Now, here is where reading a whitewater river comes in handy. When water flows over and around a boulder in a fast moving river, it forms a back eddy behind the boulder. Kayakers can use this upstream force to play in. They can defy the river flow by just nestling in behind a boulder.

The same thing works for blowing red dust. V-Jer is orientated so the side with no windows was facing the 30 mph wind onslaught. I thought I was being tricky with that tactic. However, this produced a back eddy on the side with a window. A nice thick layer of fine red sand found its way through the little window slit and onto the kitchen counter.

Little Buddy to the rescue. We have a Dyson cordless portable stick vacuum. For V-Jer, we left the long stick at home. We just use the floor brush and the long-nose attachments in V-Jer. It sucked up the sand with ease.

Another great use for Little Buddy is sucking up bugs. Although our trip has been nearly bug-free, we did have a couple of evenings where some little fleas and moths snuck into the camper. As they congregated by the lights, Little Buddy, with its long-nose attachment took care of that problem. We can quickly and efficiently clear them out before retiring for the night.

Little Buddy vacuum cleaner - the best de-bugger you can ever use. Wanda uses the floor brush attachment (not shown) to vacuum the bed to pick up our dead skin cells every morning. She explained that body mites thrive on dead skin and she is allergic to mites. Of course, being a guy, I scoffed at vacuuming a bed, until Little Buddy got clogged up and quit working. When I emptied it out and cleaned up the internal filters, piles of dead skin fell out. I humbly handed Little Buddy back to Wanda. I’m big enough to know when I am wrong.

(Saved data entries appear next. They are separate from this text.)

/-- A physical furrow's memories are empty: instruction words NOP, PSWs and descriptors all-zero, values X (R337, R395). -/
def State.clearFurrow (s : State) (f : Nat) : State :=
  let bp := { s.bp with imem := cclear s.bp.imem (imemKey f 0 0) 131072, dmem := cclear s.bp.dmem (dmemKey f 0 0) 131072,
                        sstore := cclear s.bp.sstore (stateKey f 0 0 0) 262144, carry := cclear s.bp.carry (f * 32768) 32768,
                        bus := cclear s.bp.bus (f * 128) 128, offered := cclear s.bp.offered (f * 128) 128 }
  let fur := { s.fur with psw := cclear s.fur.psw (f * 1024) 1024, gdesc := cclear s.fur.gdesc (f * 256) 256,
                          win := cclear s.fur.win (f * 256) 256, pdesc := cclear s.fur.pdesc (f * 256) 256,
                          sdesc := cclear s.fur.sdesc (f * 256) 256, ram := cclear s.fur.ram (f * 32768) 32768,
                          undo := cdel s.fur.undo f, outStage := cclear s.fur.outStage (f * 32) 32 }
  { s with bp := bp, fur := fur, ecc := s.ecc.filter fun e => !(furrowItem f e.1),
           gln := { s.gln with writes := s.gln.writes.filter fun w => w.1 != f } }

def State.clearFurrows (s : State) (p : Nat) : State := (s.plotPhys p).foldl State.clearFurrow s

/-- Commands of a plot that wait for an event of the discarded image, and a SOW_SEGMENT or SOW_COMMIT in progress, complete with
ABORTED_CMD (R339, R351); TRACE_ARM and TRACE_STOP do not depend on the image. -/
def State.abortWaiting (s : State) (p id : Nat) : State :=
  let image := fun (c : Cmd) => c.stage == .blocked && c.opc != 0x61 && c.opc != 0x62
  (s.finishAll p (fun c => c.id != id && (image c || sowRun c)) Status.abortedCmd 0).onId p
    fun x => { x with hostQ := [], stops := [], serving := [], startAt := none, forces := [] }

/-- The plot holds no committed image (R241): the identity registers read 0. -/
def State.imageGone (s : State) (p : Nat) : State :=
  (natsFrom 0 8).foldl (fun s i => s.rnSet (Reg.PLT_IMG_SDHASH p i) 0) ((s.rnSet (Reg.PLT_IMG_INFO p) 0).rnSet (Reg.PLT_IMG_DEV p) 0)

/-- The Gleaner gives up a plot's furrows (R468): pending writes to them are discarded, and its sweeps skip them. -/
def State.glnForget (s : State) (p : Nat) : State :=
  let fs := s.plotPhys p
  { s with gln := { s.gln with writes := s.gln.writes.filter (fun w => !(fs.contains w.1)),
                               skip := s.gln.skip.filter (fun f => !(fs.contains f)) ++ fs } }

/-- The uncommitted passes, the carried values, the recovery point and the shadow of a plot's image go (R335, R348, R396). -/
def State.dropImage (s : State) (p : Nat) : State :=
  let s1 := s.settleQueue p (2 ^ 64)
  let hbm := { s1.hbm with reads := s1.hbm.reads.filter (fun r => r.plot != p),
                           journal := s1.hbm.journal.filter fun e => e.1 != p }
  let s2 := { s1 with hbm := hbm, xch := { s1.xch with held := s1.xch.held.filter fun h => h.plot != p } }
  let s3 := s2.onPlot p fun x =>
    { x with img := { gsr := true }, cmt := {}, rel := {}, tm := {},
             id := { x.id with save := none }, res := { x.res with map := freeSaveUses (freeImageUses x.res.map) } }
  let s4 := (((s3.put (Reg.PLT_STAKE_STAT p) 30 2 0).put (Reg.PLT_CMT_FAIL p) 0 4 0).cmtStateSet p 0).clrBit (Reg.PLT_CMT_STAT p) 7
  let s5 := ((s4.rnSet (Reg.SOW_PLOT_SEG p) 0).clrBit (Reg.SOW_PLOT_STAT p) 25).rnSet (Reg.PLT_FALLOW p) 0
  ((s5.swapsForget p).imageGone p).glnForget p

/-- SOW_BEGIN (R335, R348). -/
def State.sowBeginOp (s : State) (c : Cmd) : State :=
  let p := c.plot
  let st := s.sow p
  let keep := (c.dw 6).testBit 0
  if st = Sow.sowing ∨ st = Sow.releasing ∨ s.ckptBusy p = true ∨ (st = Sow.released ∧ s.plotBusy p = true) then s.finish c.id Status.busy 0
  else
    let s1 := ((s.abortWaiting p c.id).dropImage p).gatePark p
    let s2 := (s.plot p).res.fios.foldl (fun s q =>
      if keep then s.onFio q fun x => { x with running := false } else s.park q) s1
    let s3 := ((s2.sowSet p Sow.sowing).putBit (Reg.SOW_PLOT_STAT p) 27 keep).putBit (Reg.SOW_PLOT_STAT p) 26 ((c.dw 6).testBit 1)
    (s3.finish c.id Status.ok 0).sownPin

def execSowBegin (id : Nat) (s : State) : Host.Outcome State Fault Refusal := .next (s.onTaken 0x20 id s.sowBeginOp)

/-! ## SOW_SEGMENT (R330, R336, R340) -/

/-- Authentication of a segment (R329, R330): the decrypted body, or none. With KEYSLOT 0xFF the body is plaintext, and the
tag is taken over the body as it stands: DEDUCED, log 41. -/
def State.openSegment (s : State) (p : Nat) (h : SegHdr) (bytes : List Byte) : Option (List Byte) :=
  let x := (s.plot p).img
  if x.shadow.any (fun g => g.iv == h.iv) || (x.header != [] && h.keyslot != x.keyslot) then none
  else match s.imageKey h.keyslot with
    | none => none
    | some key =>
      let body := (bytes.drop 64).take h.length
      let iv := (bytes.drop 20).take 12
      let tag := (bytes.drop (64 + h.length)).take 16
      if h.keyslot = 255 then (if gcmTagOk key iv (bytes.take 64) body tag then some body else none)
      else gcmOpen key iv (bytes.take 64) body tag

/-- Device HBM address of a word of a plot's seed shadow (R340): an 8-byte word of the 48 GiB. -/
def shadowAt (p idx w : Nat) : Nat := 8 * ((Config.shadowAddr p idx + w) % (24576 * mib2 / 8))

/-- The words of a segment are written into the seed shadow, with new check bits (R150, R340). -/
def State.shadowStore (s : State) (p idx : Nat) (body : List Byte) : State :=
  (natsFrom 0 (body.length / 8)).foldl (fun s w => s.hbmMarkSet (shadowAt p idx w) 0) s

/-- An accepted segment enters the seed shadow (R336, R340). -/
def State.acceptSegment (s : State) (p : Nat) (h : SegHdr) (body : List Byte) : State :=
  let seg : Seg := ⟨h.segidx, h.kind, h.iv, body⟩
  let s1 := (s.shadowStore p h.segidx body).onImg p fun x =>
    let x1 := { x with shadow := x.shadow ++ [seg] }
    if h.segidx = 0 then { x1 with header := body, imgid := h.imgid, keyslot := h.keyslot } else x1
  let s2 := (s1.put (Reg.SOW_PLOT_SEG p) 16 16 h.nseg).put (Reg.SOW_PLOT_SEG p) 0 16 (s1.plot p).img.shadow.length
  s2.setBit (Reg.SOW_PLOT_STAT p) 25

/-- Format checks of a segment (R338): its header, and its body by kind. -/
def State.segmentOk (s : State) (p : Nat) (h : SegHdr) (body : List Byte) : Bool :=
  let part := if (s.plot p).img.header = [] then none else some (s.fld (Reg.SOW_PLOT_SEG p) 16 16, (s.plot p).img.imgid)
  h.ok part && (if h.kind = 1 then s.partHeaderOk body else bodyOk h.kind body)

/-- The free firmware pages hold n bytes more of seed shadow (R340). -/
def State.shadowFits (s : State) (n : Nat) : Bool :=
  let held := (s.livePlots.flatMap fun p => (s.plot p).img.shadow.map (·.body.length)).sum
  decide (held + n ≤ Config.shadowRoom ((natsFrom 0 64).filter fun pc => (s.holder Res.pcs pc).isSome))

/-- A segment that the device has fetched whole (R336, R340). -/
def State.takeSegment (s : State) (c : Cmd) (bytes : List Byte) : State :=
  let p := c.plot
  let h := segHdr bytes
  let x := (s.plot p).img
  if x.shadow.any (fun g => g.idx == h.segidx) || (x.header == [] && h.segidx != 0) then s.finish c.id Status.invalidParam 0
  else match s.openSegment p h bytes with
    | none => s.finish c.id Status.imageAuthFail 0
    | some body =>
      if s.segmentOk p h body = false then s.sowFail p c.id Status.imageCheckFail
      else if s.shadowFits body.length = false then s.sowFail p c.id Status.noResource
      else (s.acceptSegment p h body).finishAt c.id Status.ok h.segidx (c.dw 8) (c.dw 8)

/-- SOW_SEGMENT (R336). The header tells the length before the body is moved. -/
def State.sowSegmentOp (s : State) (c : Cmd) : State :=
  let p := c.plot
  let n := c.dw 8
  let addr := c.dw64 6
  if s.sow p = Sow.failed then s.finish c.id (s.plot p).img.failStatus 0
  else if s.sow p ≠ Sow.sowing then s.finish c.id Status.invalidParam 0
  else
    let (got, page, s1) := s.dma c.func addr (min n 64) kib4 0
    if got < min n 64 then s1.dmaEnd c.id 0 n page 0
    else if n ≠ 80 + (segHdr (s1.hostRead c.func addr (min n 64))).length then s1.finish c.id Status.invalidParam 0
    else
      let (reach, page2, s2) := s1.dma c.func addr n kib4 (c.dw 13)
      if reach < n then s2.dmaEnd c.id reach n page2 0
      else s2.takeSegment c (s2.hostRead c.func addr n)

def execSowSegment (id : Nat) (s : State) : Host.Outcome State Fault Refusal := .next (s.onTakenHbm 0x21 id s.sowSegmentOp)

Also showing is Bluetti, our solar generator. It has been a godsend while boondocking. We used it to recharge our ebike batteries.

Lastly, our indoor-outdoor thermometer. Notice that the outdoor humidity is 1%.

Glossary of terms used for newcomers: 1) V-Jer. The name of our camper. 2) Saturn. The name of our Van. 3) Duende. Our mischievous gremlin that breaks things. 4) Tata. The good gremlin that helps us fix Duende’s dirty work. 5) The Black Hole. This is what we call Walmart because every time we go in for just a couple of items, we come out spending way more than we figured. 6) QT. Quaint Town. 7) Little Buddy. This is what we call our Dyson cordless stick vacuum.